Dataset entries
/-! ### Presentation (R362, R363, R365, R376) -/

/-- The context that a record describes, before its image. -/
def State.fromRecord (r : List Byte) (src : Option Src) (s : State) : Context :=
  let a := amounts r 128
  { s.newCx with
    quota := a, aw := a, holder := slice r 48 32, cls := fieldAt r 7 1, weight := fieldAt r 192 2, slots := fieldAt r 194 1
    nb := fieldAt r 112 8, na := fieldAt r 120 8, kslot := recSlot r, serial := recSerial r, src
    capture := (s.kslot (recSlot r)).capture }

/-- A presentation, told from others by its slot or its operation. -/
def Admit.same (a b : Admit) : Bool := a.slot = b.slot && a.req.map (·.tag) = b.req.map (·.tag)

def State.setAdmit (a : Admit) (s : State) : State := { s with admits := s.admits.map fun b => if a.same b then a else b }

def State.pslot (s : State) (n : Nat) : PSlot := s.pres[n % 16]'(by omega)
def State.setPslot (n : Nat) (x : PSlot) (s : State) : State := { s with pres := s.pres.set (n % 16) x (by omega) }

/-- Ends a slot's op: pstat is set and the slot is free. -/
def PSlot.finish (x : PSlot) (op : Nat) (st : BitVec 8) (ctx : Nat) (parked : Bool) : PSlot :=
  { x with pgo := none, src := none, op, status := st, ctx, parkedBit := parked }

/-- A presentation ends: its slot's op, or its operation's completion word. -/
def State.admitEnd (a : Admit) (st : BitVec 8) (ctx : Nat) (parked : Bool) (s : State) : State :=
  let s := { s with admits := s.admits.filter fun b => !(a.same b) }
  let s := match a.slot with | some n => s.setPslot n ((s.pslot n).finish 1 st ctx parked) | none => s
  match a.req with | some w => s.wopEnd w (warWord st ctx parked) | none => s

/-- A failure at step 9, 10 or 11 undoes what was taken, and the key ID is released (R363, R481). -/
def State.admitUndo (a : Admit) (st : BitVec 8) (s : State) : State :=
  let aw := ((s.cx? a.ctx).map (·.aw)).getD (Vector.replicate 8 0)
  let s := s.removeContext a.ctx
  { s with free_ := amtAdd s.free_ aw }.admitEnd a st 0 false

/-- Item 8 of R363: firmware gets the task graph. -/
def State.admitStart (a : Admit) (s : State) : State :=
  match s.cx? a.ctx with
  | none => s
  | some x =>
    let parked := s.parkOn x
    (s.updCx a.ctx fun x => { x with prov := false, parked }).admitEnd a 0 a.ctx parked

/-- A presentation of the key slot is at step 11: others pass steps 6 and 11 after it. -/
def State.homeBusy (s : State) (k : Nat) : Bool := s.commits.any fun c => c.kslot = k

/-- Step 11: the time once more; then the commit at home (R372), or the note to the home and the wait for it (R376). -/
def State.admitEleven (a : Admit) (s : State) : State :=
  let k := recSlot a.rec_
  let n := recSerial a.rec_
  if s.homeBusy k then s
  else if !(s.timeOk a.rec_) then s.admitUndo a 0x24
  else if recHome a.rec_ then (s.setKslot k ((s.kslot k).commit n)).admitStart a
  else
    let c : Commit := { slot := a.slot, req := a.req, kslot := k, serial := n, hkey := slice (a.rcpt.getD []) 128 1952, ctx := a.ctx, since := s.iod }
    { s with admits := s.admits.filter (fun b => !(a.same b)), commits := s.commits ++ [c] }.out
      (.note 0 n (Config.mldsaSign (leBytes n 8)))

/-- The image that a record's trailer names: of the slot's area, or in the presenter's space. -/
def State.admitImage (a : Admit) (s : State) : Except OpStop (List Byte) :=
  let at_ := fieldAt a.rec_ 3840 8
  let n := fieldAt a.rec_ 3848 8
  match a.slot, a.req with
  | some p, _ => .ok ((List.range n).map fun i => if at_ + i < areaEnd then (s.pslot p).area.get (at_ + i) else 0)
  | none, some w => s.iodRead w.key at_ n
  | none, none => .ok []

/-- Steps 9 and 10: the build, once the image can be read. -/
def State.admitNine (a : Admit) (s : State) : State :=
  match s.admitImage a, s.cx? a.ctx with
  | .error (.wait w), _ => s.waitNote (.wait w)
  | .error (.fail k), _ => s.admitUndo a (if k = some 4 then 1 else 4)
  | .ok _, none => s
  | .ok img, some x => match s.build x img with
    | .error st => s.admitUndo a st
    | .ok (y, u) =>
      let u := match a.req with | some w => u.iodNote w.key (fieldAt a.rec_ 3840 8) img.length | none => u
      let u := u.updCx a.ctx fun _ => y
      if Config.shake256 img != slice a.rec_ 80 32 then u.admitUndo a 0x23
      else (u.setAdmit { a with step := 11 }).admitEleven { a with step := 11 }

/-- Another presentation, between step 6 and its end, holds the serial. -/
def State.serialHeld (s : State) (a : Admit) : Bool := s.admits.any fun b =>
  !(a.same b) && b.step != 6 && recSlot b.rec_ = recSlot a.rec_ && recSerial b.rec_ = recSerial a.rec_

/-- Steps 6 to 8, and what R363 takes after them. -/
def State.admitSix (a : Admit) (s : State) : State :=
  let r := a.rec_
  if s.homeBusy (recSlot r) || s.serialHeld a then s
  else if recHome r && s.isSpent r then s.admitEnd a 0x25 0 false
  else if s.kfree = 0 then s.admitEnd a 0x27 0 false
  else if !(s.classRoom (fieldAt r 7 1) (amounts r 128)) then s.admitEnd a 0x28 0 false
  else
    let x := { s.fromRecord r (a.slot.bind fun n => (s.pslot n).src) with prov := true }
    let s := { s.enter x with free_ := amtSub s.free_ x.aw }
    (s.setAdmit { a with step := 9, ctx := x.id }).admitNine { a with step := 9, ctx := x.id }

/-- A presentation moves on from the step it stands before. -/
def State.admitGo (a : Admit) (s : State) : State :=
  match a.step with
  | 6 => s.admitSix a
  | 9 => s.admitNine a
  | _ => s.admitEleven a

/-- The admission unit takes a presentation up: at most four run at once. Steps 1 to 5; a receipt that passes consumes its nonce (R375). -/
def State.admitBegin (slot : Option Nat) (req : Option WReq) (r : List Byte) (rcpt : Option (List Byte)) (s : State) : State :=
  let a : Admit := { slot, req, rec_ := r, rcpt }
  match s.recCheck r with
  | some st => s.admitEnd a st 0 false
  | none =>
    if !(recHome r) && !(rcpt.any (s.receiptOk r)) then s.admitEnd a 0x26 0 false
    else
      let s := if recHome r then s else { s with rnonces := s.rnonces.filter fun x => some x.1 != rcpt.map fun q => slice q 72 32 }
      { s with admits := s.admits ++ [a] }.admitSix a

/-- Four presentations run. -/
def State.admitFull (s : State) : Bool := decide (4 ≤ s.admits.length + s.commits.length)

/-- A presentation by wpres. -/
def State.wpresAt (w : WReq) (a b : Word) (s : State) : State :=
  match s.admits.find? fun x => x.req.map (·.tag) = some w.tag with
  | some x => s.admitGo x
  | none =>
    if s.admitFull || s.commits.any fun c => c.req.map (·.tag) = some w.tag then s
    else
      let stop (e : OpStop) : State := match opStatus e with | none => s.waitNote e | some st => s.wopEnd w (warWord st 0 false)
      match s.iodRead w.key a.toNat 4096, if b = 0 then .ok [] else s.iodRead w.key b.toNat 8192 with
      | .error e, _ => stop e
      | _, .error e => stop e
      | .ok r, .ok q =>
        let s := s.iodNote w.key a.toNat 4096
        let s := if b = 0 then s else s.iodNote w.key b.toNat 8192
        s.admitBegin none (some w) r (if b = 0 then none else some q)

/-- WARRANT_OPERATION_COMPLETION: the k-th operation at the IOD, the first warrant operation of its context (R295). Under replay no warrant
operation is performed (R495). -/
def State.wopAt (k : Nat) (s : State) : State :=
  match s.wops[k]? with
  | none => s
  | some w =>
    if w.op.isWarrant && (s.wops.take k).any (fun v => v.op.isWarrant && v.key.ctx = w.key.ctx) then s
    else
      let s := s.atKey w.key
      let free (s : State) : State := match w.op.target with | some t => s.unbusy t | none => s
      let read (a : Word) (f : List Byte → State → State) : State := match s.iodRead w.key a.toNat 64 with
        | .error e => match opStatus e with | none => s.waitNote e | some st => (free s).wopEnd w (warWord st 0 false)
        | .ok b => f b (free ((s.iodNote w.key a.toNat 64).atKey w.key))
      let xl (r : Option (BitVec 8 × State)) : State := match r with
        | none => s
        | some r => r.2.wopEnd w (doneWord 0 r.1)
      if w.op.isWarrant && s.cx.replay.isSome then (free s).wopEnd w 0
      else match w.op with
        | .pres a b => s.wpresAt w a b
        | .split x t a => read a fun b s => let r := s.wsplit x t b; r.2.wopEnd w (warWord r.1 0 false)
        | .deleg t a => read a fun b s => let r := s.wdeleg w.key t b; r.2.2.2.wopEnd w (warWord r.1 r.2.1 r.2.2.1)
        | .surr t => ((free s).wsurr t).wopEnd w (warWord 0 0 false)
        | .xinv a n => xl (s.xinv a.toNat n.toNat)
        | .xnew a m n => xl (some (s.xmapNew a.toNat m.toNat n.toNat))
        | .xattr a m n => xl (s.xmapAttr a.toNat m.toNat n.toNat)
        | .xunmap a n => xl (s.xunmap a.toNat n.toNat)

def execWarrantOperationCompletion (k : Nat) (s : State) : Out1 := .next (s.wopAt k)

/-! ### Presentation slots (R359 to R361) -/

def pgoOff : Nat := 0x7FFF000
def pstatOff : Nat := 0x7FFF008

/-- pgo starts an op (Table 11-6). -/
def pgoOk (v : Nat) : Bool := v / 2 ^ 19 = 0 && v / 8 % 32 = 0 && 1 ≤ v % 8 && v % 8 ≤ 6

/-- PRESENTATION_SLOT_WRITE (R359, R360, R505). -/
def State.slotWrite (src : Src) (n off : Nat) (data : List Byte) (s : State) : State :=
  let x := s.pslot n
  if 16 ≤ n || s.bring < 7 || (x.src.isSome && x.src != some src) then s
  else
    let x := { x with src := some src, last := s.iod }
    let x := if off + data.length ≤ areaEnd then { x with area := x.area.put off data }
      else if off = pgoOff && data.length = 8 && x.pgo.isNone && pgoOk (leNat data) then { x with pgo := some (leWord data) }
      else x
    s.setPslot n x

def execPresentationSlotWrite (src : Src) (slot off : Nat) (data : List Byte) (s : State) : Out1 :=
  .next (State.slotWrite src slot off data (match src with | .host _ _ => { s with linkUp := true } | _ => s))

/-- pstat (Table 11-7). -/
def PSlot.pstat (x : PSlot) : Word :=
  wordN (x.status.toNat + 256 * (x.op % 256) + 2 ^ 16 * (x.ctx % 128) + (if x.parkedBit then 2 ^ 30 else 0) + if x.pgo.isSome then 2 ^ 31 else 0)

/-- A read of a slot by a source (R360): the area, pstat, or zero. -/
def State.slotRead (s : State) (src : Src) (n off len : Nat) : List Byte :=
  let x := s.pslot n
  if 16 ≤ n || s.bring < 7 || (x.src.isSome && x.src != some src) then List.replicate len 0
  else if off < areaEnd then (List.range len).map fun i => if off + i < areaEnd then x.area.get (off + i) else 0
  else if off = pstatOff then slice (leBytes x.pstat.toNat 8) 0 len
  else List.replicate len 0

/-- Performs the op that pgo asks for, where it is the one an event names. The op answers none where it must wait. -/
def State.slotOp (n op : Nat) (f : PSlot → Nat → State → Option (PSlot × State)) (s : State) : State :=
  let x := s.pslot n
  match x.pgo with
  | some v => if n < 16 && v.toNat % 8 = op then (match f x v.toNat s with | some r => r.2.setPslot n r.1 | none => s) else s
  | none => s

/-- PRESENT: op 1 of a slot begins, or moves on (R361). -/
def State.presentAt (n : Nat) (s : State) : State :=
  let x := s.pslot n
  if 16 ≤ n || !(x.pgo.any fun v => v.toNat % 8 = 1) then s
  else match s.admits.find? fun a => a.slot = some n with
    | some a => s.admitGo a
    | none =>
      if s.admitFull || s.commits.any fun c => c.slot = some n then s
      else s.admitBegin (some n) none (x.area.bytes 0 4096) (some (x.area.bytes 0x2000 8192))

[What is expected] Reproduce only this range: the first line of the data above through the line with "def State.admitStart (a", both included, exactly as written.

[Finished task]
/-! ### Presentation (R362, R363, R365, R376) -/

/-- The context that a record describes, before its image. -/
def State.fromRecord (r : List Byte) (src : Option Src) (s : State) : Context :=
  let a := amounts r 128
  { s.newCx with
    quota := a, aw := a, holder := slice r 48 32, cls := fieldAt r 7 1, weight := fieldAt r 192 2, slots := fieldAt r 194 1
    nb := fieldAt r 112 8, na := fieldAt r 120 8, kslot := recSlot r, serial := recSerial r, src
    capture := (s.kslot (recSlot r)).capture }

/-- A presentation, told from others by its slot or its operation. -/
def Admit.same (a b : Admit) : Bool := a.slot = b.slot && a.req.map (·.tag) = b.req.map (·.tag)

def State.setAdmit (a : Admit) (s : State) : State := { s with admits := s.admits.map fun b => if a.same b then a else b }

def State.pslot (s : State) (n : Nat) : PSlot := s.pres[n % 16]'(by omega)
def State.setPslot (n : Nat) (x : PSlot) (s : State) : State := { s with pres := s.pres.set (n % 16) x (by omega) }

/-- Ends a slot's op: pstat is set and the slot is free. -/
def PSlot.finish (x : PSlot) (op : Nat) (st : BitVec 8) (ctx : Nat) (parked : Bool) : PSlot :=
  { x with pgo := none, src := none, op, status := st, ctx, parkedBit := parked }

/-- A presentation ends: its slot's op, or its operation's completion word. -/
def State.admitEnd (a : Admit) (st : BitVec 8) (ctx : Nat) (parked : Bool) (s : State) : State :=
  let s := { s with admits := s.admits.filter fun b => !(a.same b) }
  let s := match a.slot with | some n => s.setPslot n ((s.pslot n).finish 1 st ctx parked) | none => s
  match a.req with | some w => s.wopEnd w (warWord st ctx parked) | none => s

/-- A failure at step 9, 10 or 11 undoes what was taken, and the key ID is released (R363, R481). -/
def State.admitUndo (a : Admit) (st : BitVec 8) (s : State) : State :=
  let aw := ((s.cx? a.ctx).map (·.aw)).getD (Vector.replicate 8 0)
  let s := s.removeContext a.ctx
  { s with free_ := amtAdd s.free_ aw }.admitEnd a st 0 false

/-- Item 8 of R363: firmware gets the task graph. -/
def State.admitStart (a : Admit) (s : State) : State :=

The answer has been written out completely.